Multimodal Integrated Knowledge Transfer to Large Language Models through Preference Optimization with Biomedical Applications

Affiliations

Multimodal Integrated Knowledge Transfer to Large Language Models through Preference Optimization with Biomedical Applications

Da Wu et al. ArXiv. .

Abstract

The scarcity of high-quality multimodal biomedical data limits the ability to effectively fine-tune pretrained Large Language Models (LLMs) for specialized biomedical tasks. To address this challenge, we introduce MINT (Multimodal Integrated kNowledge Transfer), a framework that aligns unimodal large decoder models with domain-specific decision patterns from high-quality multimodal biomedical data through preference optimization. While MINT supports different optimization techniques, we primarily implement it with the Odds Ratio Preference Optimization (ORPO) framework as its backbone. This strategy enables the aligned LLMs to perform predictive tasks using text-only or image-only inputs while retaining knowledge learnt from multimodal data. MINT leverages an upstream multimodal machine learning (MML) model trained on high-quality multimodal data to transfer domain-specific insights to downstream text-only or image-only LLMs. We demonstrate MINT's effectiveness through two key applications: (1) Rare genetic disease prediction from texts, where MINT uses a multimodal encoder model, trained on facial photos and clinical notes, to generate a preference dataset for aligning a lightweight decoder-based text-only LLM (Llama 3.2-3B-Instruct).

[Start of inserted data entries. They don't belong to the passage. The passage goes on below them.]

/-- The number that one lane's load reads, and the time of the read. -/
def performLoad (s : State) (g : Group) (f : Flight) (a : LaneAcc) : Nat × Nat × State :=
  let ps := (List.range f.size).map (a.place + ·)
  match f.op with
  | .load =>
    let own := ps.map (fun p => (p, forwarded g f.seq p))
    let rest := (own.filter (fun e => e.2.isNone)).map (·.1)
    let (bs, n, s) := plainLoad s g.id a.low rest
    (ofLeBytes (own.map (fun e => e.2.getD ((bs[rest.idxOf e.1]?).getD 0))), n, s)
  | .loadc =>
    let (bs, s) := constLoad g (chunksOf ps) s
    (ofLeBytes bs, 0, s)
  | _ =>
    let n := max (max a.low g.floor) (lastWrite s ps)
    (rdNum s ps, n, noteRead (dropCopies s g.core ps) g.id n)

/-- One atomic at its place of execution: the old value (R302). -/
def performAtom (s : State) (gid core place : Nat) (o : AtomOp) (t : AtomTy) (b c : Nat) : Nat × State :=
  let ps := (List.range (atomBytes t)).map (place + ·)
  let old := rdNum s ps
  let s := dropCopies (recallPlaces s ps) core ps
  match atomNew o t old b c with
  | some x => (old, touchRead (wrCoherent s (ps.zip (leBytes (atomBytes t) x))) gid)
  | none => (old, touchRead s gid)

/-- The value of `op` over a prefix of operands (R303). -/
def aggFold (o : AtomOp) (t : AtomTy) (a : Nat) (l : List Nat) : Nat := l.foldl (fun x b => (atomNew o t x b 0).getD x) a

/-- The values returned to the lanes of `atom.agg`: old op the operands of the lanes before (R303). -/
def aggReturns (o : AtomOp) (t : AtomTy) (old : Nat) (b : List (Nat × Nat)) : List (Nat × Nat) :=
  b.mapIdx (fun i e => (e.1, aggFold o t old ((b.take i).map (·.2))))

def lookupD (l : List (Nat × Nat)) (i : Nat) : Nat := ((l.find? (fun e => e.1 == i)).map (·.2)).getD 0

/-- A lane's request answered: unreachable or uncorrectable, else performed. -/
def performLane (s : State) (g : Group) (p : Partition) (f : Flight) (a : LaneAcc) : State :=
  let ps := (List.range f.size).map (a.place + ·)
  let out (h : Flight) : Flight := { h with left := h.left.filter (· != a.lane) }
  if !reachable s p (dieOf g) a.pa then modFlight s g.id f.seq (fun h => { out h with rem := h.rem ++ [a.lane] })
  else if badPlaces s ps then countUncorr (modFlight s g.id f.seq (fun h => { out h with bad := h.bad ++ [a.lane] })) (dieOf g) (memLocs ps)
  else
    let s := correctPlaces (countTraffic s p (dieOf g) a.pa) ps
    let (x, n, s) := match f.op with
      | .atom o t _ b c =>
        let (x, s) := performAtom s g.id g.core a.place o t (lookupD b a.lane) (lookupD c a.lane)
        (x, s.memSeq, s)
      | _ => performLoad s g f a
    modFlight s g.id f.seq (fun h => { out h with got := h.got ++ [(a.lane, x)], times := h.times ++ [(a.lane, n)] })

/-- `atom.agg`: one atomic for all lanes (R303). -/
def performAgg (s : State) (g : Group) (p : Partition) (f : Flight) (o : AtomOp) (t : AtomTy) (b : List (Nat × Nat)) : State :=
  let s := modFlight s g.id f.seq (fun h => { h with left := [] })
  match f.lanes with
  | [] => s
  | a :: _ =>
    let ps := (List.range f.size).map (a.place + ·)
    if !reachable s p (dieOf g) a.pa then modFlight s g.id f.seq (fun h => { h with rem := b.map (·.1) })
    else if badPlaces s ps then countUncorr (modFlight s g.id f.seq (fun h => { h with bad := b.map (·.1) })) (dieOf g) (memLocs ps)
    else
      match b.map (·.2) with
      | [] => s
      | x :: xs =>
        let s := correctPlaces (countTraffic s p (dieOf g) a.pa) ps
        let (old, s) := performAtom s g.id g.core a.place o t (aggFold o t x xs) 0
        modFlight s g.id f.seq (fun h => { h with got := aggReturns o t old b, times := b.map (fun e => (e.1, s.memSeq)) })

/-- The lanes of a flight that come next by R302: of lanes that name a common location the lowest comes first; others are unordered. -/
def nextLanes (f : Flight) : List LaneAcc :=
  (flightLeft f).filter (fun a => !(flightLeft f).any (fun b => decide (b.lane < a.lane) && overlap b.place f.size a.place f.size))

/-- The lanes of a flight that may be performed now: nothing of the group comes first, and no sweep holds them (R65, R312, R313). -/
def freeLanes (s : State) (g : Group) (p : Partition) (f : Flight) : List LaneAcc :=
  (nextLanes f).filter (fun a => !laneBlocked (((dispOf s g).map dispOrd).getD false) g f a && !swept s p a.pa)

Despite relying on text input only, the MINT-derived model outperforms models trained with Supervised Fine-Tuning (SFT), Retrieval-Augmented Generation (RAG), or direct preference optimization (DPO), and even outperforms much larger foundation model (Llama 3.1-405B-Instruct). (2) Tissue type classification using cell nucleus images, where MINT uses a vision-language foundation model as the preference generator, containing knowledge learnt from both text and histopathological images to align downstream image-only models. The resulting MINT-derived model significantly improves the performance of Llama 3.2-Vision-11B-Instruct on tissue type classification. In summary, MINT provides an effective strategy to align unimodal LLMs with high-quality multimodal expertise through preference optimization. Our study also highlights a hybrid strategy that grafts the strength of encoder models in classification tasks into large decoder models to enhance reasoning, improve predictive tasks and reduce hallucination in biomedical applications.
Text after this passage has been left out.